Prosecution Witness in Yates Trial Assailed
Carol Christian, Houston Chronicle- 4/30/2002

Defenders of convicted capital murderer Andrea Pia Yates say recent comments from the prosecution's star witness suggesting that defense attorneys and their expert witnesses "distort the law" are inappropriate. Dr. Park Dietz, the California psychiatrist who testified that Yates was legally sane when she drowned her five children in June, was the subject of an April 23 article in the New York Times in which he discussed his role in the Yates case and his views on forensic psychiatry -- the application of psychiatry to matters of law. In the Times article, Dietz said it was difficult to set aside the compassion he felt for Yates and remain objective. "It would have been the easier course of action to distort the law a little, ignore the evidence a little and pretend that she didn't know what she did was wrong," Dietz said in the article.
    Dietz -- who has testified or consulted about such high-profile defendants as Milwaukee serial killer Jeffrey Dahmer, would-be presidential assassin John Hinckley and Unabomber Theodore Kaczynski -- also said the proper role of a forensic psychiatrist is to seek the truth, not to help any party in the case. "That's my core philsophical difference with both clinical psychiatry and the defense bar," he told the Times. "And it's one of the reasons that I appear mostly for the prosecution."
    Yates' lawyer, George Parnham, said Dietz's remarks were a "slam" against the defense lawyers and their expert witnesses. "Quite honestly, I'm rather astounded that Dr. Dietz would make these statements in light of the fact that he testified during our case about the existence of a nonexistent episode of Law & Order," Parnham said. He referred to Dietz's testimony that before Yates killed her children, she had watched an episode of the television drama Law & Order in which a woman drowned her children in the bathtub and was later judged to be insane. There was no such episode. When this was brought to Dietz's attention, he sent a letter to prosecutors Joe Owmby and Kaylynn Williford stating that he had confused other episodes and other actual cases of infanticide.
    Dietz is a technical adviser to the show as well as Law & Order Criminal Intent and has seen nearly 300 episodes of the two programs, he said. Parnham has said Dietz's inaccurate testimony about Law & Order could be the basis of an appeal of Yates' conviction. In the Times article, Dietz said he won't accept a case unless he has access to all information. "Prosecutors never have a problem with that, because their goal is to seek truth and justice, and all the data are important in that quest," he said in the question-and-answer interview.
    Dr. Lucy Puryear, a Houston psychiatrist who testified for the defense at Yates' trial, pointed out that the defense was not allowed copies of various documents, including the police offense report. Parnham was permitted to read the report but could not photocopy it and had to write notes about it based on what he could remember, Puryear told the Chronicle. "I was at a real disadvantage," she said.

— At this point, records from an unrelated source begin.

theorem execOpBpos_leads {p : Fin 4} {ra : Fin 16} {disp : Imm} (h : s₀.Follows s) :
    Leads s₀ (execOpBpos p ra disp s) :=
  leads_next h.conditional

theorem execOpBr_leads {p : Fin 4} {disp : JumpDisp} (h : s₀.Follows s) : Leads s₀ (execOpBr p disp s) :=
  leads_next h.branchOp

theorem execOpCall_leads {p : Fin 4} {disp : JumpDisp} (h : s₀.Follows s) : Leads s₀ (execOpCall p disp s) :=
  leads_next h.branchOp

theorem execOpCallr_leads {p : Fin 4} {ra : Fin 16} (h : s₀.Follows s) : Leads s₀ (execOpCallr p ra s) :=
  leads_next h.branchOp

theorem execOpJr_leads {p : Fin 4} {ra : Fin 16} (h : s₀.Follows s) : Leads s₀ (execOpJr p ra s) :=
    leads_next h.branchOp

theorem execOpRet_leads {p : Fin 4} (h : s₀.Follows s) : Leads s₀ (execOpRet p s) := leads_next h.branchOp

theorem execOpLoop_leads {p : Fin 4} {set : Fin 2} {rc : Fin 16} {e : BitVec 12}
    (h : s₀.Follows s) : Leads s₀ (execOpLoop p set rc e s) :=
  leads_next h.loopOp

theorem execOpLoopi_leads {p : Fin 4} {set : Fin 2} {n : BitVec 12} {e : BitVec 24}
    (h : s₀.Follows s) : Leads s₀ (execOpLoopi p set n e s) :=
  leads_next h.loopOp

theorem execOpLoopx_leads {p : Fin 4} {imm : BitVec 8} (h : s₀.Follows s) : Leads s₀ (execOpLoopx p imm s) :=
  leads_next (h.registerOp keepsCanonical_ok)

theorem execOpMul_leads {p : Fin 4} {rd ra rb : Fin 16} (h : s₀.Follows s) : Leads s₀ (execOpMul p rd ra rb s) :=
  leads_next (h.registerOp keepsCanonical_ok)

theorem execOpMulhu_leads {p : Fin 4} {rd ra rb : Fin 16} (h : s₀.Follows s) : Leads s₀ (execOpMulhu p rd ra rb s) :=
  leads_next (h.registerOp keepsCanonical_ok)

theorem execOpMulhs_leads {p : Fin 4} {rd ra rb : Fin 16} (h : s₀.Follows s) : Leads s₀ (execOpMulhs p rd ra rb s) :=
  leads_next (h.registerOp keepsCanonical_ok)

theorem execOpMfmh_leads {p : Fin 4} {rd : Fin 16} (h : s₀.Follows s) : Leads s₀ (execOpMfmh p rd s) :=
  leads_next (h.registerOp keepsCanonical_ok)

theorem execOpMtmh_leads {p : Fin 4} {ra : Fin 16} (h : s₀.Follows s) : Leads s₀ (execOpMtmh p ra s) :=
  leads_next (h.registerOp keepsCanonical_ok)

theorem execOpMadd_leads {p : Fin 4} {rd ra rb rc : Fin 16} (h : s₀.Follows s) :
    Leads s₀ (execOpMadd p rd ra rb rc s) :=
  leads_next (h.registerOp keepsCanonical_ok)

theorem execOpMovo_leads {p : Fin 4} {count : Nat} (h : s₀.Follows s) : Leads s₀ (execOpMovo p count s) :=
  leads_next h.stringOp

theorem execOpMovod_leads {p : Fin 4} {count : Nat} (h : s₀.Follows s) : Leads s₀ (execOpMovod p count s) :=
  leads_next h.stringOp

theorem execOpMovw_leads {p : Fin 4} {count : Nat} (h : s₀.Follows s) : Leads s₀ (execOpMovw p count s) :=
  leads_next h.stringOp

theorem execOpFillo_leads {p : Fin 4} {ra : Fin 16} {count : Nat} (h : s₀.Follows s) :
    Leads s₀ (execOpFillo p ra count s) :=
  leads_next h.stringOp

theorem execOpFillw_leads {p : Fin 4} {ra : Fin 16} {count : Nat} (h : s₀.Follows s) :
    Leads s₀ (execOpFillw p ra count s) :=
  leads_next h.stringOp

theorem execOpSys_leads {p : Fin 4} {imm : BitVec 8} (h : s₀.Follows s) : Leads s₀ (execOpSys p imm s) :=
  leads_next (h.issue h.sysBody)

theorem execOpEret_leads {p : Fin 4} (h : s₀.Follows s) : Leads s₀ (execOpEret p s) := leads_next (h.issue h.eretBody)

theorem keepsCanonical_setMask {v : Word} : KeepsCanonical (Pair.setMask v) := by
  intro q r hr hq
  unfold Pair.setMask at hr
  dsimp only at hr
  split at hr
  · cases hr
    exact hq.writeAfter
  · cases hr

theorem execOpSetml_leads {p : Fin 4} {imm : BitVec 8} (h : s₀.Follows s) : Leads s₀ (execOpSetml p imm s) := by
  refine leads_next (h.registerOp fun q r hr hq => ?_)
  split at hr
  · cases hr
  · exact keepsCanonical_setMask q r hr hq

theorem execOpMfsr_leads {p : Fin 4} {rd : Fin 16} {imm : BitVec 8} (h : s₀.Follows s) :
    Leads s₀ (execOpMfsr p rd imm s) := by
  refine leads_next (h.registerOp fun q r hr hq => ?_)
  split at hr
  · cases hr
  · split at hr
    · cases hr
    · cases hr
      exact hq.write

/-- MTSR writes registers, of the pair or of its return stacks; no write of one touches a memory. -/
theorem keepsCanonical_setSpecial {n : Nat} {v : Word} : KeepsCanonical (Pair.setSpecial n v) := by
  intro q r hr hq
  have hmonitor : ∀ {n : Nat} {t : Pair}, (if q.level = .monitor then Except.ok t else .error (privilegeTrap n)) = .ok
      r →
      t.Canonical → r.Canonical := by
    intro n t ht hcanonical
    split at ht
    · cases ht
      exact hcanonical
    · cases ht
  unfold Pair.setSpecial at hr
  dsimp only at hr
  split at hr
  case h_1 | h_3 | h_4 | h_5 | h_6 | h_7 | h_8 | h_9 =>
    cases hr
    exact hq
  case h_2 => exact keepsCanonical_setMask q r hr hq
  case h_10 | h_11 | h_12 | h_13 | h_14 | h_15 | h_16 | h_17 | h_18 | h_19 | h_20 | h_21 => exact hmonitor hr hq
  all_goals cases hr

theorem execOpMtsr_leads {p : Fin 4} {imm : BitVec 8} {ra : Fin 16} (h : s₀.Follows s) :
    Leads s₀ (execOpMtsr p imm ra s) :=
  leads_next (h.registerOp fun q => keepsCanonical_setSpecial q)

theorem execOpFence_leads {p : Fin 4} (h : s₀.Follows s) : Leads s₀ (execOpFence p s) :=
    leads_next (h.registerOp keepsCanonical_ok)

theorem execOpIfence_leads {p : Fin 4} (h : s₀.Follows s) : Leads s₀ (execOpIfence p s) :=
  leads_next (h.registerOp (keepsCanonical_ok fun _ hq => ⟨hq.1, memWf_filter hq.1⟩))

theorem execOpGfence_leads {p : Fin 4}
    (h : s₀.Follows s) : Leads s₀ (execOpGfence p s) := leads_next (h.registerOp keepsCanonical_ok)

theorem execOpWait_leads {p : Fin 4} (h : s₀.Follows s) : Leads s₀ (execOpWait p s) :=
  leads_next (h.issue (Follows.onPair h.complete))

theorem execOpBrk_leads {p : Fin 4} {imm : BitVec 8} (h : s₀.Follows s) : Leads s₀ (execOpBrk p imm s) :=
  leads_next (h.issue h.breakpoint)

    Puryear, former director of the Baylor Psychiatry Clinic at Baylor College of Medicine, also took issue with Dietz's remarks that mental health professionals tend to ask leading questions and videotape only part of their interviews, as was the case with Yates. In the Times article, Dietz said he saw some "shocking examples of leading questions" in interviews videotaped by the defense. Puryear told the Chronicle that Dietz also asked Yates leading questions. "It's almost impossible not to," she said, "particularly if you're interviewing someone with a mental illness. ... You try and help them express what they are thinking."

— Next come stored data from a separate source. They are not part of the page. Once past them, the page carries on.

-- ==== Sys2Proof/Config.lean ====
section
/-! DEFINITION. The two parameters the spec leaves open, at their defaults (00_scope.md R7).

The model takes them as arguments: `MAX_N` is a field of the state that no step writes, so that a
statement about every state is about every instance; the number of cores is an argument of
`Cores.reset`. Nothing but the state after reset uses the defaults. The read-only tables are constants
of the model and stand in Machine/Tables.lean. -/

namespace Sys2Proof

/-- `MAX_N`, the largest message length in bytes an instance accepts: by default there is none, and every
`n ≥ 0` is admitted (R7, 92_eei_decisions.md D8; log entry 10). -/
def Config.defaultMaxN : Option Nat :=
  none

/-- `N_CORES`, the number of independent instances: 1 by default (R7, D12; log entry 10). -/
def Config.defaultCores : Nat :=
  1

end Sys2Proof
end

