-- ==== Sys2Proof/WellFormed.lean ====
section
/-! DEFINITION. Which codes, instructions and listing lines are well formed.

An instruction has no operand (30_encoding.md R83), so no instruction term is ill formed; what can be
ill formed is a code (R86) and a line of the listing syntax (R89), whose operand has a range. -/

namespace Sys2Proof

/-- A code that names an operation: 0x00..0x45 (R81, R84); 0x46..0x7F are reserved (R86). -/
def codeDefined (c : OpCode) : Bool :=
  decide (c.toNat < 0x46)

/-- Every instruction is well formed: none has a field that could be out of range (R83). -/
def Instr.wf (_ : Instr) : Bool :=
  true

/-- The words that may stand as `mnemonic` in a listing line (R89). -/
inductive Mnemonic where
  | init | pad | decode | snap | fold | encode
  | round1 | round2 | round3 | round4 | op
  | start | read
  | rounds | compress | hash
deriving DecidableEq, Repr

/-- One line of a listing without its comment: `[ code ] mnemonic [ operand ]` (R89). -/
structure Line where
  code     : Option OpCode
  mnemonic : Mnemonic
  operand  : Option Nat
deriving DecidableEq, Repr

/-- Whether the operand is one the mnemonic takes: `ROUNDr p` takes `p` in 0..15, `OP i` takes `i`
in 1..64, `START n` any `n`, the others none (R89). -/
def Line.operandWf (l : Line) : Bool :=
  match l.mnemonic, l.operand with
  | .round1, some p | .round2, some p | .round3, some p | .round4, some p => decide (p ≤ 15)
  | .op, some i => decide (1 ≤ i ∧ i ≤ 64)
  | .start, some _ => true
  | .round1, none | .round2, none | .round3, none | .round4, none | .op, none | .start, none => false
  | _, none => true
  | _, some _ => false

/-- Whether the mnemonic may carry a code: host transactions and pseudo-operations have none (R89). -/
def Mnemonic.hasCode : Mnemonic → Bool
  | .start | .read | .rounds | .compress | .hash => false
  | _ => true

/-- A line is well formed: its operand fits its mnemonic, and a code stands only where one may and
names an operation (R86, R89). That the code is the mnemonic's own is `Line.codeAgrees` in
Machine/Listing.lean, since it needs the encoder. -/
def Line.wf (l : Line) : Bool :=
  l.operandWf &&
    match l.code with
    | none => true
    | some c => l.mnemonic.hasCode && codeDefined c

end Sys2Proof
end

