-- ==== Sys2Proof/Machine/Flags.lean ====
section
/-! DEFINITION. The core has no flags, condition codes or predicates (10_state.md R24): no operation
computes one, and no operation has a data-dependent decision. What stands in their place is the one
status a host can observe, whether the phase is idle, busy or done (45 R183). -/

namespace Sys2Proof.Machine

/-- The status a host can observe (R183). -/
inductive HostStatus where
  | idle | busy | done
deriving DecidableEq, Repr

/-- The observable status of a phase: `IDLE`, any `S_x`, or `DONE` (R183). -/
def Phase.status : Phase → HostStatus
  | .idle => .idle
  | .done => .done
  | .sInit | .sPad | .sDecode | .sSnap | .sRound | .sFold | .sEncode => .busy

/-- In a busy phase the core has exactly one enabled operation; in `IDLE` and `DONE` it waits for the
host (R26, R40). -/
def Phase.busy (p : Phase) : Bool :=
  decide (p.status = .busy)

end Sys2Proof.Machine
end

    In Dietz's eight hours of taped interviews with Yates, there were many instances where the material supported the defense view that she was insane, said Puryear, who specializes in women's psychiatric problems related to childbirth. "He edited it and showed the jury portions that supported his testimony," she said. In contrast, Puryear said, she interviewed Yates for an hour or two, began taping and showed the entire unedited tape in court.
    In the Times article, Dietz said he thought he would have considered Yates insane in a state where the legal test is whether she "emotionally appreciated the wrongfulness" of her actions. "And I certainly would have found her insane in a jurisdiction with the Durham rule that a defendant is insane if the crime is a product of a mental disease," he said. Puryear said the differing standards bring up basic questions: What is knowing? What is wrong? "What he means by `emotionally appreciated the wrongfulness' -- that is splitting hairs," she said. "It doesn't make any sense to have that kind of standard."

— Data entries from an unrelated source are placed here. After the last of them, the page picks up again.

-- ==== Sys2Proof/Machine/Encoder.lean ====
section
/-! DEFINITION. The digest encoder: operation ENCODE (44_digest_encoder.md). -/

namespace Sys2Proof.Machine

/-- `ENCODE` (R170): writes the sixteen bytes of `H` to `DG[0..15]`. -/
def execEncode (s : State) : Result :=
  .next ((s.setDg (s.dg.setBytes 0 (digestBytes s.h))).setPh .done)

end Sys2Proof.Machine
end

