-- ==== Sys2Proof/Machine/Round3.lean ====
section
/-! DEFINITION. The sixteen operations `ROUND3 p`, `p = 0..15`: rule R135 with the function H
(42_round_engine.md R138). Each is the common step at its own 6-bit code. They are total: no operand value
is illegal (R149). -/

namespace Sys2Proof.Machine

/-- `ROUND3 0` = `OP 33` (R138). -/
def execRound3_0 (s : State) : Result :=
  .next (s.roundOp 0x20)

/-- `ROUND3 1` = `OP 34` (R138). -/
def execRound3_1 (s : State) : Result :=
  .next (s.roundOp 0x21)

/-- `ROUND3 2` = `OP 35` (R138). -/
def execRound3_2 (s : State) : Result :=
  .next (s.roundOp 0x22)

/-- `ROUND3 3` = `OP 36` (R138). -/
def execRound3_3 (s : State) : Result :=
  .next (s.roundOp 0x23)

/-- `ROUND3 4` = `OP 37` (R138). -/
def execRound3_4 (s : State) : Result :=
  .next (s.roundOp 0x24)

/-- `ROUND3 5` = `OP 38` (R138). -/
def execRound3_5 (s : State) : Result :=
  .next (s.roundOp 0x25)

/-- `ROUND3 6` = `OP 39` (R138). -/
def execRound3_6 (s : State) : Result :=
  .next (s.roundOp 0x26)

/-- `ROUND3 7` = `OP 40` (R138). -/
def execRound3_7 (s : State) : Result :=
  .next (s.roundOp 0x27)

/-- `ROUND3 8` = `OP 41` (R138). -/
def execRound3_8 (s : State) : Result :=
  .next (s.roundOp 0x28)

/-- `ROUND3 9` = `OP 42` (R138). -/
def execRound3_9 (s : State) : Result :=
  .next (s.roundOp 0x29)

/-- `ROUND3 10` = `OP 43` (R138). -/
def execRound3_10 (s : State) : Result :=
  .next (s.roundOp 0x2A)

/-- `ROUND3 11` = `OP 44` (R138). -/
def execRound3_11 (s : State) : Result :=
  .next (s.roundOp 0x2B)

/-- `ROUND3 12` = `OP 45` (R138). -/
def execRound3_12 (s : State) : Result :=
  .next (s.roundOp 0x2C)

/-- `ROUND3 13` = `OP 46` (R138). -/
def execRound3_13 (s : State) : Result :=
  .next (s.roundOp 0x2D)

/-- `ROUND3 14` = `OP 47` (R138). -/
def execRound3_14 (s : State) : Result :=
  .next (s.roundOp 0x2E)

/-- `ROUND3 15` = `OP 48` (R138). -/
def execRound3_15 (s : State) : Result :=
  .next (s.roundOp 0x2F)

end Sys2Proof.Machine
end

    Dietz, however, told the Chronicle that laws are supposed to reflect popular opinion. "Foolish or not, (legislators) are free to pass laws reflecting the views of people in a particular state or country," said Dietz, who has a doctorate in sociology as well as an M.D. and a master's degree in public health. "Respecting that diversity of laws is essential to functioning in the court system."
    Puryear also said she was troubled by Dietz's statement that the prosecution seeks truth and justice whereas defense attorneys and clinical psychiatrists want to help the defendant. "I think that's an unfair and biased approach to a case like this because if you are presuming the prosecution is the side that's right and the defense is the side that's biased, your testimony is going to be as prejudicial as he's claiming the defense testimony is," she said. "To make a statement that the prosecution is seeking truth and justice is somewhat scandalous," she said. Dietz told the Chronicle he was not arguing that prosecutors are good and defense lawyers are bad but that they are part of the U.S. legal system that imposes different duties on the two sides.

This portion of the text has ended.